Accessing row data works like this:

rowdata = t[ 0 ]

where rowdata will be a Record instance, which is essentially a single-row table, i.e., it also features column data access by name:

value = rowdata["FIRST"]

will make value have the value 1.

Available column typecodes:

Tables provide a number of services:

  • selecting records with arbitrary callbacks
  • indexing with a single/multiple columns or an arbitrary expression
  • sorting
  • joining
  • complex sub-setting (e.g., a[("FIRST","THIRD")] returns a new table with only the "FIRST" and "THIRD" columns)
  • pickling
  • exporting to/importing from delimited ASCII files (using the export_table and import_table standalone functions).
  • grouping and aggregating of table records

FOG 01.2000,08.2002

 
Classes
            
GroupedTable
Table
Record
TableFactory
TableIndex
__builtin__.object
TableColumn
TableStructure
pdk.ErrorClasses.pdkError(exceptions.StandardError)
TableError
TableFactoryError
 
class GroupedTable
     
Purpose:splits a table into groups defined by the levels of one or several ordinal columns

 
   Methods defined here:
__getitem__(self, level)
__init__(self, table, groupKey)
Parameters:
  • table: Table instance to be grouped
  • groupKey: a single column key or a tuple of column keys that define the groups via the Table.levels method or a callable that accepts a record and returns the level for this record or None indicating that this record should be excluded from the groups

Note that the groups are formed by appending each record in the input table table to exactly one (freshly instantiated) group table. The number of group tables is defined by the number of levels induced by groupKey.

__len__(self)
aggregate(self, aggregationKey, statistics=<function sum>, column=None)

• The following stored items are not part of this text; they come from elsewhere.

/-- MR.guard (R116). -/
def Wave.guard (w : Wave) : Nat := (w.a.mr.toNat / 4096) % 16
/-- MR.class. -/
def mrClass (mr : Word64) : Nat := mr.toNat / 65536 % 256
/-- MR.round. -/
def mrRound (mr : Word64) : Nat := mr.toNat / 512 % 8
/-- MR.sat. -/
def mrSat (mr : Word64) : Bool := mr.toNat / 256 % 2 == 1
/-- MX.stream (R117). -/
def mxStream (mx : Word64) : Nat := mx.toNat / 256 % 32
/-- MX.phase. -/
def mxPhase (mx : Word64) : Nat := mx.toNat / 8 % 32

/-- The entry of a class in a temper record (R80-R82). -/
def Object.classRec (o : Object) (c : Nat) : Option ClassRec := o.classes.find? fun r => r.id == c

/-- Class 0, which every record holds (R63, R267): kind int, I32. -/
def classZero : ClassRec := ⟨0, .int, .i32, .i32, 0x10, 0, 0, 0, false, false, false, 255, 0⟩

/-- The record entry of a class of the wave's kernel. -/
def Wave.class_ (w : Wave) (c : Nat) : ClassRec := (w.kern.classRec c).getD classZero
/-- The compute class C. -/
def Wave.C (w : Wave) : ClassRec := w.class_ (mrClass w.a.mr)
/-- The conversion-source class X. -/
def Wave.X (w : Wave) : ClassRec := w.class_ (mrClass w.a.mx)

/-- The active lanes of a split (R13). -/
def Wave.active (w : Wave) (p : Split) : Mask := p.lanes &&& w.pred w.guard

/-- The issuing split's lanes, as a list. -/
def Wave.list (w : Wave) (m : Mask) : List Nat := m.lanes w.W

/-! ### Scalar registers (R114, R131, R256) -/

/-- Where scalar number n is held: 0 to 255 the wave's own, 256 to 271 the handler scalars that s240 to s255 name in system mode. -/
def Wave.sidx (w : Wave) (n : Nat) : Nat := if w.system && decide (240 ≤ n) then n + 16 else n

/-- Reads the scalar held at an index; s0 reads zero. -/
def Wave.sAt (w : Wave) (k : Nat) : Word64 :=
  if k = 0 then 0 else if k < 256 then nth w.a.sregs k 0 else nth w.hregs (k - 256) 0

/-- Reads the shadow copy at an index; in an unpaired wave there is one copy. -/
def Wave.shAt (w : Wave) (k : Nat) : Word64 :=
  if w.paired then (if k = 0 then 0 else if k < 256 then nth w.a.sshadow k 0 else nth w.hshadow (k - 256) 0) else w.sAt k

/-- Writes both copies at an index; a write to s0 is ignored. -/
def Wave.putS (w : Wave) (k : Nat) (x xs : Word64) : Wave :=
  if k = 0 then w
  else if k < 256 then
    { w with a := { w.a with sregs := setAt w.a.sregs k x, sshadow := setAt w.a.sshadow k xs } }
  else { w with hregs := setAt w.hregs (k - 256) x, hshadow := setAt w.hshadow (k - 256) xs }

/-- S(n) (R128). -/
def Wave.S (w : Wave) (n : Nat) : Word64 := w.sAt (w.sidx n)
/-- The shadow copy of S(n). -/
def Wave.Sh (w : Wave) (n : Nat) : Word64 := w.shAt (w.sidx n)
/-- SetS(n, x), with the shadow copy's value. -/
def Wave.setS (w : Wave) (n : Nat) (x xs : Word64) : Wave := w.putS (w.sidx n) x xs

/-- Marks the scalar at an index empty or full. -/
def Wave.markS (w : Wave) (k : Nat) (empty : Bool) : Wave :=
  if k = 0 then w else { w with sempty := (w.sempty &&& ~~~(BitVec.ofNat 272 (2 ^ k))) ||| (if empty then BitVec.ofNat 272 (2 ^ k) else 0) }

/-! ### Vector registers -/

/-- A register that reads zero in every lane. -/
def VReg.zero (W : Nat) : VReg := ⟨List.replicate W 0, .uniform, true⟩

/-- Vector register n. -/
def Wave.vreg (w : Wave) (n : Nat) : VReg := nth w.a.vregs n (VReg.zero w.W)
/-- Lane i of v(n). -/
def Wave.V_ (w : Wave) (n i : Nat) : Word32 := nth (w.vreg n).lanes i 0
/-- Changes vector register n. -/
def Wave.onV (w : Wave) (n : Nat) (f : VReg → VReg) : Wave := { w with a := { w.a with vregs := modifyAt w.a.vregs n f } }
/-- Marks v(n) empty or full. -/
def Wave.markV (w : Wave) (n : Nat) (empty : Bool) : Wave := w.onV n fun r => { r with full := !empty }

/-- Tag(d, t) (R128): t if the instruction wrote every live lane, else general. -/
def Wave.tagFor (w : Wave) (written : Mask) (t : Tag) : Tag := if w.a.live.sub written then t else .general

aggregates the groups in this table group using the common column key aggregationKey. For each group, aggregationKey is passed to the Table.__getitem__ method of the corresponding Table instance, and the result is passed to the statistics callable.

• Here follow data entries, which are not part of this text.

-- ==== Sys2Proof/Machine/Images.lean ====
section
/-! DEFINITION. Context images: CTXSAVE and CTXRESTORE (R387-R392). Where R389 names what a record holds and gives no layout (the control
state, the lanes), the layout is the model's (log 21). -/

namespace Sys2Proof.Machine

/-! ### What a wave record holds (R389) -/

/-- Which live-in registers are saved: kind (0 vector, 1 scalar, 2 predicate, 3 tile) and number, ascending. -/
def savedRegs (o : Object) (r : RegionRec) : List (Nat × Nat) :=
  ((List.range o.vregs).filter fun i => r.vlive.getLsbD i).map (fun i => (0, i)) ++
    ((List.range 256).filter fun i => decide (0 < i) && r.slive.getLsbD i).map (fun i => (1, i)) ++
    ((List.range 16).filter fun i => decide (0 < i) && r.plive.getLsbD i).map (fun i => (2, i)) ++
    ((List.range o.acc).filter fun i => r.alive.getLsbD i).map fun i => (3, i)

/-- The region-table entry of a code offset (R93), or every register where it is no region head. -/
def Object.headRegion (o : Object) (off : Nat) : RegionRec := (o.regions.find? fun r => r.at_ == off).getD (o.defaultRegion 0 off)

/-- Bytes of a lane mask. -/
def maskBytes (W : Nat) : Nat := (W + 7) / 8

/-- The head of a register entry (R389). -/
def entryHead (kind num tag : Nat) (shadow : Bool) : List Byte :=
  leBytes 8 (num + kind * 2 ^ 8 + tag * 2 ^ 10 + if shadow then 2 ^ 12 else 0)

/-- A vector register's entry: general wherever primary and shadow differ. -/
def Wave.saveV (w : Wave) (n : Nat) : List Byte :=
  let v := w.vreg n
  let x (i : Nat) : Word32 := nth v.lanes i 0
  let same := !w.paired || (List.range w.V).all fun k => x (2 * k) == x (2 * k + 1)
  let words : List Byte := v.lanes.flatMap fun y => leBytes 4 y.toNat
  match v.tag, same with
  | .uniform, true => entryHead 0 n 0 false ++ leBytes 4 (x (w.a.live.lowest w.W % w.W)).toNat
  | .affine b st, true => entryHead 0 n 1 false ++ leBytes 4 b.toNat ++ leBytes 4 st.toNat
  | _, _ => entryHead 0 n 2 false ++ words

/-- A tile's words. -/
def Tile.bytes (t : Tile) : List Byte := t.words.flatMap fun y => leBytes 4 y.toNat

/-- One register's entries: primary, and in paired mode the shadow copy of a scalar or tile. -/
def Wave.saveReg (w : Wave) (r : Nat × Nat) : List Byte :=
  let n := r.2
  match r.1 with
  | 0 => w.saveV n
  | 1 => entryHead 1 n 0 false ++ leBytes 8 (w.sAt n).toNat ++ (if w.paired then entryHead 1 n 0 true ++ leBytes 8 (w.shAt n).toNat else [])
  | 2 => entryHead 2 n 0 false ++ leBytes (4 * ((w.W + 31) / 32)) (w.pred n).toNat
  | _ =>
    let t := nth w.a.tiles n Tile.zero
    let u := nth w.a.twins n Tile.zero
    entryHead 3 n (if t.int then 1 else 0) false ++ t.bytes ++ (if w.paired then entryHead 3 n (if u.int then 1 else 0) true ++ u.bytes else [])

/-- A split of the control state: mask, program counter as a code offset, state, and the chain it is bound to. -/
def Split.save (p : Split) (W codeVa : Nat) : List Byte :=
  let st : Nat × Nat × Nat := match p.status with
    | .atJoin g => (1, g, 0)
    | .atBar id pd => (2, id, pd)
    | .asleep t tok => (3, t, if tok then 1 else 0)
    | _ => (0, 0, 0)
  leBytes (maskBytes W) p.lanes.toNat ++ leBytes 8 (p.pc - codeVa) ++ leBytes 1 st.1 ++ leBytes 8 st.2.1 ++ leBytes 8 st.2.2 ++
    leBytes 2 p.chain.length ++ p.chain.flatMap (leBytes 8)

/-- A control-stack entry. -/
def Entry.save (e : Entry) (W codeVa : Nat) : List Byte :=
  match e with
  | .region k join pend arr =>
    leBytes 1 0 ++ leBytes 8 k ++ leBytes 8 (join - codeVa) ++ leBytes (maskBytes W) pend.toNat ++ leBytes (maskBytes W) arr.toNat
  | .frame k ret => leBytes 1 1 ++ leBytes 8 k ++ leBytes 8 (ret - codeVa) ++ leBytes (maskBytes W) 0 ++ leBytes (maskBytes W) 0

/-- A lane: live, vacant and drain bits, coordinates, fresh flag and c. -/
def Wave.saveLane (w : Wave) (i : Nat) : List Byte :=
  let l := w.lane i
  let bit (b : Bool) (k : Nat) : Nat := if b then 2 ^ k else 0
  leBytes 4 (bit (w.a.live.has i) 0 + bit (!w.a.live.has i) 1 + bit w.a.drain 2) ++ leBytes 4 l.x.toNat ++ leBytes 4 l.y.toNat ++
    leBytes 4 l.z.toNat ++ leBytes 2 (bit (w.a.fresh.has i) 0) ++ leBytes 2 l.c.toNat

/-- The code offset of the head a wave resumes from. -/
def Wave.headOffset (w : Wave) : Nat := ((w.checkpoint.map Checkpoint.headPc).getD (w.kern.codeVa + w.kern.entry)) - w.kern.codeVa

/-- Does a wave's stopped state hold registers its head's region does not list: was the checkpoint taken elsewhere than at the `rgn`? -/
def Wave.savesAll (w : Wave) : Bool := w.a.liveIn w.W (w.kern.headRegion w.headOffset) != w.a

/-- The region whose live-in set is saved. -/
def Wave.savedRegion (w : Wave) : RegionRec := if w.savesAll then w.kern.defaultRegion 0 0 else w.kern.headRegion w.headOffset

/-- The splits by ascending lowest lane, the one that takes the next turn first (R364). -/
def Wave.splitsInTurn (w : Wave) : List Split :=
  let at_ (i : Nat) : Option Split := w.a.splits.find? fun p => p.lanes.lowest w.W == i
  ((List.range w.W).filter fun i => decide (w.a.turn < i)).filterMap at_ ++ ((List.range w.W).filter fun i => decide (i ≤ w.a.turn)).filterMap at_

/-- The code of what a wave without live lanes waits for (log 21). -/
def WaveStatus.code : WaveStatus → Nat
  | .running => 0
  | .awaitingCreationDeal => 1
  | .awaitingDeal => 2
  | .awaitingDrain => 3
  | .retiring => 4
  | .retired => 5

/-- What a code names. -/
def WaveStatus.ofCode (n : Nat) : WaveStatus :=
  nth [.running, .awaitingCreationDeal, .awaitingDeal, .awaitingDrain, .retiring, .retired] n .retired

/-- A wave record (R389). The offset of a head that is no `rgn` (R248, R367) stands with 1 added, and the control state begins with the numbers of
splits and entries, the end count of the last visit, which R367 adds to it, and what a wave without live lanes waits for (R22; log 21). -/
def Wave.save (w : Wave) : List Byte :=
  let a := w.a
  leBytes 8 w.ordinal ++ leBytes 8 a.retired ++ leBytes 8 (w.headOffset + if w.savesAll then 1 else 0) ++
    leBytes 8 a.mr.toNat ++ leBytes 8 a.mx.toNat ++ leBytes 8 a.ns.toNat ++ leBytes 8 a.sp.toNat ++ leBytes 8 a.mxbase.toNat ++
    leBytes 8 a.mxplane.toNat ++ leBytes 8 a.seedlo.toNat ++ leBytes 8 a.seedhi.toNat ++
    (List.range 16).flatMap (fun k => leBytes 8 (nth w.hregs k 0).toNat) ++
    (if w.paired then (List.range 16).flatMap fun k => leBytes 8 (nth w.hshadow k 0).toNat else []) ++
    leBytes 4 a.splits.length ++ leBytes 4 a.entries.length ++ leBytes 8 w.visitEnd ++ leBytes 8 w.status.code ++
    w.splitsInTurn.flatMap (fun p => p.save w.W w.kern.codeVa) ++ a.entries.flatMap (fun e => e.save w.W w.kern.codeVa) ++
    (List.range w.W).flatMap w.saveLane ++ (savedRegs w.kern w.savedRegion).flatMap w.saveReg ++
    (List.range w.W).flatMap fun i => (nth a.spill i []).readBytes 0 w.kern.stack

/-! ### Crew and launch records (R388, R389) -/

/-- Zeros up to a multiple of 64. -/
def pad64 (bs : List Byte) : List Byte := bs ++ List.replicate ((64 - bs.length % 64) % 64) 0

/-- A crew record (R389). -/
def State.saveCrew (s : State) (o : Object) (c : Crew) : List Byte :=
  let waves := s.waves.filter fun w => w.crew == c.key
  let byOrdinal := (List.range o.crewwaves).filterMap fun k => waves.find? fun w => w.ordinal == k
  pad64 (leBytes 8 c.ordinal ++ leBytes 8 (c.core / 40) ++ c.store.readBytes 0 o.crewstore ++ byOrdinal.flatMap Wave.save)

/-- The crews of a launch in ascending ordinal. -/
def State.crewsInOrder (s : State) (l : Launch) : List Crew :=
  (List.range l.crewsMade).filterMap fun k => s.crews.find? fun c => c.launch == l.key && c.ordinal == k

/-- A completion bitmap as bytes (R299, R388). -/
def Launch.bitmapBytes (l : Launch) : List Byte :=
  if l.desc.cblog = 0xFF then []
  else (List.range ((l.blocks + 7) / 8)).map fun k =>
    BitVec.ofNat 8 ((List.range 8).foldl (fun n b => if l.bits.contains (8 * k + b) then n + 2 ^ b else n) 0)

/-- A launch record with its crew records (R388). -/
def State.saveLaunch (s : State) (l : Launch) : List Byte :=
  let crews := s.crewsInOrder l
  let token := if l.desc.deterministic then l.tokenCrew * 2 ^ 16 + l.tokenWave % 16 * 2 ^ 12 + (if l.visiting then 1 else 0) else 0
  pad64 (l.desc.toBytes ++ l.obj.measure ++ leBytes 8 l.obj.codeVa ++ leBytes 8 l.dealer ++ l.record false ++ leBytes 2 l.queue ++
    leBytes 1 (if l.state = .started then 1 else 0) ++ leBytes 1 l.depth ++ leBytes 2 l.predcount ++ leBytes 2 crews.length ++ leBytes 8 token ++
    l.obj.record ++ l.params ++ (List.range 4).flatMap (fun d => (l.marverOn d).readBytes 0 l.obj.marver) ++ l.bitmapBytes) ++
    crews.flatMap (s.saveCrew l.obj)

/-- The launches of a context that an image holds, in the image's order (R388). -/
def State.savedLaunches (s : State) (ctx : Nat) : List Launch :=
  (List.range Config.queues).flatMap fun q => s.launches.filter fun l => l.ctx == ctx && l.queue == q && l.open_

/-- A context image (R387). -/
def State.image (s : State) (ctx : Nat) : List Byte :=
  let ls := s.savedLaunches ctx
  let body := ls.flatMap s.saveLaunch
  [0x44#8, 0x58#8, 0x53#8, 0x00#8] ++ leBytes 2 1 ++ leBytes 2 ls.length ++ leBytes 8 (64 + body.length) ++
    (List.range 4).flatMap (fun k => leBytes 4 (nth s.faccept k 0).toNat) ++ leBytes 4 Config.tempergen.toNat ++ leBytes 4 0 ++
    leBytes 8 (s.ebOf ctx).toNat ++ leBytes 16 0 ++ body

/-! ### CTXSAVE (R387, R390) -/

/-- Has a context an open translation fault, or a launch whose trace log records or replays? -/
def State.saveRefused (s : State) (ctx : Nat) : Bool :=
  s.homes.any (fun h => h.faults.any fun f => f.ctx == ctx) ||
    s.launches.any fun l => l.ctx == ctx && l.open_ && (l.log.map fun t => t.state == 1 || t.state == 4).getD false

/-- Does a crew belong to a launch of a context? -/
def State.crewOfContext (s : State) (ctx : Nat) (c : Crew) : Bool := ((s.launch? c.launch).map fun l => l.ctx == ctx).getD false

/-- CTXSAVE: the context's queues stop and are evicted, and its crews are asked to stop; the image is written once it is at rest. -/
def execCtxsave (ctx : Nat) (addr : Word64) (size buf : Nat) (s : State) : Result :=
  s.command false fun s =>
    if !s.hasContext ctx || s.saveRefused ctx || addr.toNat % 64 != 0 then s.commandRefused 0
    else if !s.sealedRW ctx addr.toNat size then s.rangeRefused ctx addr.toNat size
    else
      let mine := (s.queues.zipIdx.filter fun x => x.1.context.toNat == ctx).map Prod.snd
      let s := mine.foldl (fun s q => (s.stopQueue q).onQueue q fun x => { x with evicted := true }) s
      (s.stopCrews (s.crewOfContext ctx)).commandRuns (.ctxsave ctx addr size buf)

/-- Has the replay of a launch been decided, and not yet begun (R348)? -/
def Launch.replayDue (l : Launch) : Bool := l.replaying && !l.killed && l.state == .started

/-- Is a context at rest (R390, steps 2 and 3)? A replay that has been decided begins first, so that no image holds a wave that the replay stopped
short of its region head (R245, R348). -/
def State.atRest (s : State) (ctx : Nat) : Bool :=
  !(s.crews.any fun c => c.placed && s.crewOfContext ctx c) && !(s.sideLog.any fun e => e.ctx == ctx) &&
    !(s.launches.any fun l => l.ctx == ctx && l.replayDue)

/-- Steps 4 and 5 of R390: replayable launches are demoted and the image is written; an image that does not fit leaves only the size needed
(R387). -/
def State.finishSave (s : State) (ctx : Nat) (addr : Word64) (size buf : Nat) : State :=
  let s := ((s.savedLaunches ctx).map Launch.key).foldl State.demote s
  let img := s.image ctx
  let s := s.toHost buf (leBytes 8 img.length)
  let refused := { s with running := none }.commandRefused 0
  if img.length > size then refused
  else match s.deviceWrite ctx addr.toNat img with
    | .ok s => s.finishCommand
    | .error .later => s
    | .error e => { s.deviceFailed ctx 1 e with running := none }.commandRefused 0

/-- Completes the command that runs, if its effect is complete (R310, R328, R390). -/
def State.finishRunning (s : State) : State :=
  match s.running with
  | some (.qevict q) => if s.queuePlaced q then s else s.finishCommand
  | some (.xinval home ctx va len parts entries) => if s.xinvalOver home ctx va len parts entries then s.finishCommand else s
  | some (.ctxsave ctx addr size buf) => if s.atRest ctx then s.finishSave ctx addr size buf else s
  | _ => s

Value:a dictionary :: { <level> : <aggregated quantity> }
compress(self)
getGroupKey(self)
returns the group key underlying the table groups (see constructor for possible values).
groupSizes(self)
returns a dictionary ::

{ <level> : <group size> }

for all groups in this grouped table.

groups(self)
returns a dictionary ::

{ <level> : <group table> }

where <group table> is a Table instance comprising all records of the input table that belonged to the group defined by <level>.

levels(self)
returns the list of levels for the grouped table.
 
class Record(Table)
     
Purpose:container class for data from a single record of an Table
Detail:keeps most of the interface of a full table, but restricts data access to a single row of data.

 
   Methods defined here:
__contains__(self, other)
implements containment. Returns true if the values for all column keys in self that are also in other are equal. Note that this does not include the case where other defines additional keys not defined by self. This way, the only presumption made about other that it supports sequential access.
__eq__(self, other)
implements an equality test. Two records compare equal if all their fields compare equal.
__getitem__(self, key)
__init__(self, data, structure, **optionD)
__setitem__(self, key, value)
items(self)
keys = getColumnKeys(self)
update(self, *recordItemTT, **recordDataD)
values(self)
 
class Table
     
Purpose:a record-oriented data table (or "data base") with variable column data types
Detail:

Adds record-based operations to the base class.

Also adds row labels, which are perceived as cases. See the new_table factory function for flexible creation of tables.

Tables may contain different data types in different columns (the behavior adopted here is very much derived from S-plus frames). The data are kept as NumPy object arrays and converted to the corresponding column type only when necessary (and if possible).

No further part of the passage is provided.